Я удивился, что, по-видимому, он уже все это знает. Несмотря на то, рассказал ему вновь всю историю с подробностями. Говорил я даже с волнением, ибо исполнял в эту минуту обязанность истинного друга. Он выслушал без особого удивления, но с явным признаком подозрительности.
– Представьте, – сказал он, выслушав, – я всегда полагал, что с ним непременно это случится.
– Почему же-с, Тимофей Семеныч, случай сам по себе весьма необыкновенный-с…
– Согласен. Но Иван Матвеич во все течение службы своей именно клонил к такому результату. Прыток-с, заносчив даже. Все «прогресс» да разные идеи-с, а вот куда прогресс-то приводит!
– Но ведь это случай самый необыкновенный, и общим правилом для всех прогрессистов его никак нельзя положить…
– Нет, уж это так-с. Это, видите ли, от излишней образованности происходит, поверьте мне-с. Ибо люди излишне образованные лезут во всякое место-с, и преимущественно туда, где их вовсе не спрашивают. Впрочем, может, вы больше знаете, – прибавил он, как бы обижаясь. – Я человек не столь образованный и старый; с солдатских детей начал, и службе моей пятидесятилетний юбилей сего года пошел-с.
– О нет, Тимофей Семеныч, помилуйте. Напротив, Иван Матвеич жаждет вашего совета, руководства вашего жаждет. Даже, так сказать, со слезами-с.
– «Так сказать, со слезами-с». Гм. Ну, это слезы крокодиловы, и им не совсем можно верить. Ну зачем, скажите, потянуло его за границу? Да и на какие деньги? Ведь он и средств не имеет?
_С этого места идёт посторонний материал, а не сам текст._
/-- Settles O56: a frame's positions bring a quiet board back to the position it started from. -/
theorem rasterReturns : Obligations.RasterReturns := by
  intro b slot hcycle hline hbackground hsprites hnmi hmapper
  have hquiet : b.Quiet := ⟨hbackground, hsprites, hnmi, hmapper⟩
  obtain ⟨hslot, hready, hc, hs, hpos⟩ :=
    hquiet.run (by omega) (by omega) slot (341 * 262)
  rw [Gfx.position, Gfx.position, hcycle, hline] at hpos
  exact ⟨hslot, by omega, by omega, hready⟩

end Sys2Proof.Machine
end

section
/-! The graphics address space and the reads of the graphics registers: O57, O58 and O59. -/

namespace Sys2Proof.Machine

open Sys2Proof

variable {b : Board} {g : Nat}

/-! ### The three ranges of the graphics address space -/

theorem BankMemory.read_of_write {m m' : BankMemory} {window addr : Nat} {u : Byte} (h : m.Ok window)
    (ha : addr < window) (hm : m.write addr u = .ok m') : m'.read addr = .ok u := by
  obtain ⟨k, hk, -⟩ := BankMemory.resolve_isSome h ha
  rw [BankMemory.write, hk] at hm
  cases hm
  have hresolve : BankMemory.resolve { m with data := Cells.write m.data k u } addr = some k := hk
  rw [BankMemory.read, hresolve]
  exact congrArg Except.ok ((Cells.read_write h.data.wf k k u).trans (if_pos rfl))

theorem Board.graphicsRead_pattern (hg : g < 0x2000) : b.graphicsRead g = b.mapper.chr.read g := if_pos hg

theorem Board.graphicsWrite_pattern_rom (hg : g < 0x2000) (hrom : b.mapper.header.chrBanks ≠ 0) (u : Byte) :
    b.graphicsWrite g u = .ok b := by
  rw [Board.graphicsWrite, if_pos hg, if_neg hrom]

theorem Board.graphicsWrite_pattern_ram (hg : g < 0x2000) (hram : b.mapper.header.chrBanks = 0) {u : Byte}
    {chr : BankMemory} (hchr : b.mapper.chr.write g u = .ok chr) :
    b.graphicsWrite g u = .ok { b with mapper := { b.mapper with chr := chr } } := by
  rw [Board.graphicsWrite, if_pos hg, if_pos hram, hchr]

theorem Board.graphicsRead_nametable (hlo : 0x2000 ≤ g) (hhi : g < 0x3F00) :
    b.graphicsRead g = .ok (Cells.read b.gfx.nametable (nametableIndex b.mapper.mirroring g)) := by
  rw [Board.graphicsRead, if_neg (by omega), if_pos hhi]

theorem Board.graphicsWrite_nametable (hlo : 0x2000 ≤ g) (hhi : g < 0x3F00) (u : Byte) :
    b.graphicsWrite g u = .ok { b with gfx := { b.gfx with
      nametable := Cells.write b.gfx.nametable (nametableIndex b.mapper.mirroring g) u } } := by
  rw [Board.graphicsWrite, if_neg (by omega), if_pos hhi]

theorem Board.graphicsRead_palette (hlo : 0x3F00 ≤ g) (hhi : g < 0x4000) :
    b.graphicsRead g = .ok (Cells.read b.gfx.palette (paletteIndex g)) := by
  rw [Board.graphicsRead, if_neg (by omega), if_neg (by omega), if_pos hhi]

theorem Board.graphicsWrite_palette (hlo : 0x3F00 ≤ g) (hhi : g < 0x4000) (u : Byte) :
    b.graphicsWrite g u = .ok { b with gfx := { b.gfx with
      palette := Cells.write b.gfx.palette (paletteIndex g) u } } := by
  rw [Board.graphicsWrite, if_neg (by omega), if_neg (by omega), if_pos hhi]

/-! ### Which addresses name one cell -/

/-- The physical 1 KiB region of the backing store that an address names. -/
def physicalRegion (m : Mirroring) (addr : Nat) : Nat :=
  match m with
  | .horizontal => addr / 0x800 % 2
  | .vertical => addr / 0x400 % 2
  | .singleLow => 0
  | .singleHigh => 1
  | .fourScreen => addr / 0x400 % 2

theorem nametableIndex_eq (m : Mirroring) (addr : Nat) :
    nametableIndex m addr = physicalRegion m addr * 0x400 + addr % 0x400 := by
  unfold nametableIndex
  cases m <;> simp only [nametableRegion, physicalRegion] <;> omega

theorem nametableIndex_eq_iff (m : Mirroring) (g h : Nat) :
    nametableIndex m h = nametableIndex m g ↔ physicalRegion m g = physicalRegion m h ∧ g % 0x400 = h % 0x400 := by
  rw [nametableIndex_eq, nametableIndex_eq]
  omega

/-- The palette entry an offset names, with its four aliases. -/
def paletteEntry (n : Nat) : Nat :=
  if n = 0x10 ∨ n = 0x14 ∨ n = 0x18 ∨ n = 0x1C then n - 0x10 else n

theorem paletteIndex_offset {n : Nat} (h : n < 0x20) : paletteIndex (0x3F00 + n) = paletteEntry n := by
  have hmod : (0x3F00 + n) % 0x20 = n := by omega
  have halias : (0x10 ≤ n ∧ n % 4 = 0) ↔ (n = 0x10 ∨ n = 0x14 ∨ n = 0x18 ∨ n = 0x1C) := by omega
  simp only [paletteIndex, paletteEntry, hmod, halias]

/-- A nametable write, as reads of the nametables see it. -/
theorem Board.graphicsRead_write_nametable (hb : b.Ok) {h : Nat} (hg : 0x2000 ≤ g) (hg' : g < 0x3F00)
    (hh : 0x2000 ≤ h) (hh' : h < 0x3F00) (u : Byte) :
    ∃ b', b.graphicsWrite g u = .ok b' ∧ b'.mapper = b.mapper ∧
      b'.graphicsRead h =
        if physicalRegion b.mapper.mirroring g = physicalRegion b.mapper.mirroring h ∧ g % 0x400 = h % 0x400 then .ok u
        else b.graphicsRead h := by
  refine ⟨_, Board.graphicsWrite_nametable hg hg' u, rfl, ?_⟩
  rw [Board.graphicsRead_nametable hh hh', Board.graphicsRead_nametable hh hh']
  simp only [Cells.read_write hb.gfx.nametable.wf, nametableIndex_eq_iff]
  exact apply_ite ..

/-- A palette write, as reads of the palette see it. -/
theorem Board.graphicsRead_write_palette (hb : b.Ok) {j k : Nat} (hj : j < 0x20) (hk : k < 0x20) (u : Byte) :
    ∃ b', b.graphicsWrite (0x3F00 + j) u = .ok b' ∧
      b'.graphicsRead (0x3F00 + k) =
        if paletteEntry j = paletteEntry k then .ok u else b.graphicsRead (0x3F00 + k) := by
  refine ⟨_, Board.graphicsWrite_palette (by omega) (by omega) u, ?_⟩
  rw [Board.graphicsRead_palette (by omega) (by omega), Board.graphicsRead_palette (by omega) (by omega),
    paletteIndex_offset hj, paletteIndex_offset hk]
  simp only [Cells.read_write hb.gfx.palette.wf, eq_comm (a := paletteEntry k)]
  exact apply_ite ..

/-- Settles O58: in each range the written byte is read back through the cells the address names. -/
theorem graphicsAddressSpace : Obligations.GraphicsAddressSpace := by
  refine ⟨fun b u hb => ⟨fun g hg => ⟨fun hrom => Board.graphicsWrite_pattern_rom hg hrom u, fun hram => ?_⟩,
    fun g h hg hg' hh hh' => Board.graphicsRead_write_nametable hb hg hg' hh hh' u⟩,
    fun b j k u hb hj hk => Board.graphicsRead_write_palette hb hj hk u⟩
  obtain ⟨chr, hchr, -⟩ := BankMemory.write_ok hb.mapper.chr hg u
  refine ⟨_, Board.graphicsWrite_pattern_ram hg hram hchr, ?_⟩
  rw [Board.graphicsRead_pattern hg]
  exact BankMemory.read_of_write hb.mapper.chr hg hchr

/-! ### Register reads -/

theorem getLsbD_flags (p q r : Bool) (rest : BitVec 5) :
    (BitVec.ofBool p ++ BitVec.ofBool q ++ BitVec.ofBool r ++ rest).getLsbD 7 = p ∧
      (BitVec.ofBool p ++ BitVec.ofBool q ++ BitVec.ofBool r ++ rest).getLsbD 6 = q ∧
      (BitVec.ofBool p ++ BitVec.ofBool q ++ BitVec.ofBool r ++ rest).getLsbD 5 = r := by
  refine ⟨?_, ?_, ?_⟩ <;> simp only [BitVec.getLsbD_append] <;> simp

/-- Bits 7, 6 and 5 of the status byte. -/
theorem Gfx.statusByte_flags (g : Gfx) (k : Nat) :
    (g.statusByte k).getLsbD 7 = (g.nmiOccurred && !decide (g.scanline = 241 ∧ g.cycle = 2)) ∧
      (g.statusByte k).getLsbD 6 = g.spriteZeroHit ∧ (g.statusByte k).getLsbD 5 = g.spriteOverflow := by
  have hsuppressed : (g.scanline == 241 && g.cycle == 2) = decide (g.scanline = 241 ∧ g.cycle = 2) :=
    (Bool.decide_and ..).symm
  rw [← hsuppressed]
  exact getLsbD_flags ..

/-- A read at 0x2000 to 0x3FFF is the read of the register with the address's number. -/
theorem memRead_number {addr : Word} {s : State} (hlo : 0x2000 ≤ addr.toNat) (hhi : addr.toNat < 0x4000)
    {r : GfxRegister} (hr : addr.toNat % 8 = r.number) {u : Byte} {b : Board}
    (hb : s.board.readRegister r = .ok (u, b)) : memRead addr s = .ok (u, { s with board := b }) :=
  memRead_register hlo hhi (GfxRegister.ofAddress_of_number hr ▸ hb)

/-- Settles O57: each number is its register's read. -/
theorem graphicsRegisterReads : Obligations.GraphicsRegisterReads := by
  refine ⟨fun b => ⟨_, _, rfl, rfl, rfl, Gfx.statusByte_flags b.gfx b.freeCount⟩, fun addr s hs hlo hhi =>
    ⟨fun h => ?_, fun h => memRead_number hlo hhi (r := .oamData) h rfl, fun h => ?_⟩⟩
  · rcases h with h | h
    · rw [if_pos h]
      obtain ⟨u, b, hb⟩ := Board.readRegister_ok hs.board .status
      exact ⟨u, b, hb, memRead_number hlo hhi (r := .status) h hb⟩
    · rw [if_neg (by omega)]
      obtain ⟨u, b, hb⟩ := Board.readRegister_ok hs.board .data
      exact ⟨u, b, hb, memRead_number hlo hhi (r := .data) h hb⟩
  · simp only [List.mem_cons, List.not_mem_nil, or_false] at h
    rcases h with h | h | h | h | h
    · exact ⟨_, memRead_number hlo hhi (r := .control) h rfl⟩
    · exact ⟨_, memRead_number hlo hhi (r := .mask) h rfl⟩
    · exact ⟨_, memRead_number hlo hhi (r := .oamAddress) h rfl⟩
    · exact ⟨_, memRead_number hlo hhi (r := .scroll) h rfl⟩
    · exact ⟨_, memRead_number hlo hhi (r := .address) h rfl⟩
– На скопленное, Тимофей Семеныч, из последних наградных, – отвечал я жалобно. – Всего на три месяца хотел съездить, – в Швейцарию… на родину Вильгельма Телля.
– Вильгельма Телля? Гм!
– В Неаполе встретить весну хотел-с. Осмотреть музей, нравы, животных…
– Гм! животных? А по-моему, так просто из гордости. Каких животных? Животных? Разве у нас мало животных? Есть зверинцы, музеи, верблюды. Медведи под самым Петербургом живут. Да вот он и сам засел в крокодиле…
– Тимофей Семеныч, помилуйте, человек в несчастье, человек прибегает как к другу, как к старшему родственнику, совета жаждет, а вы – укоряете… Пожалейте хоть несчастную Елену Ивановну!
– Это вы про супругу-с? Интересная дамочка, – проговорил Тимофей Семеныч, видимо смягчаясь и с аппетитом нюхнув табаку. – Особа субтильная. И как полна, и головку все так на бочок, на бочок… очень приятно-с. Андрей Осипыч еще третьего дня упоминал.
– Упоминал?
– Упоминал-с, и в выражениях весьма лестных. Бюст, говорит, взгляд, прическа… Конфетка, говорит, а не дамочка, и тут же засмеялись. Молодые они еще люди. – Тимофей Семеныч с треском высморкался. – А между тем вот и молодой человек, а какую карьеру себе составляют-с…
– Да ведь тут совсем другое, Тимофей Семеныч.
– Конечно, конечно-с.
– Так как же, Тимофей Семеныч?
– Да что же я-то могу сделать?
– Посоветуйте-с, руководите, как опытный человек, как родственник! Что предпринять? Идти ли по начальству или…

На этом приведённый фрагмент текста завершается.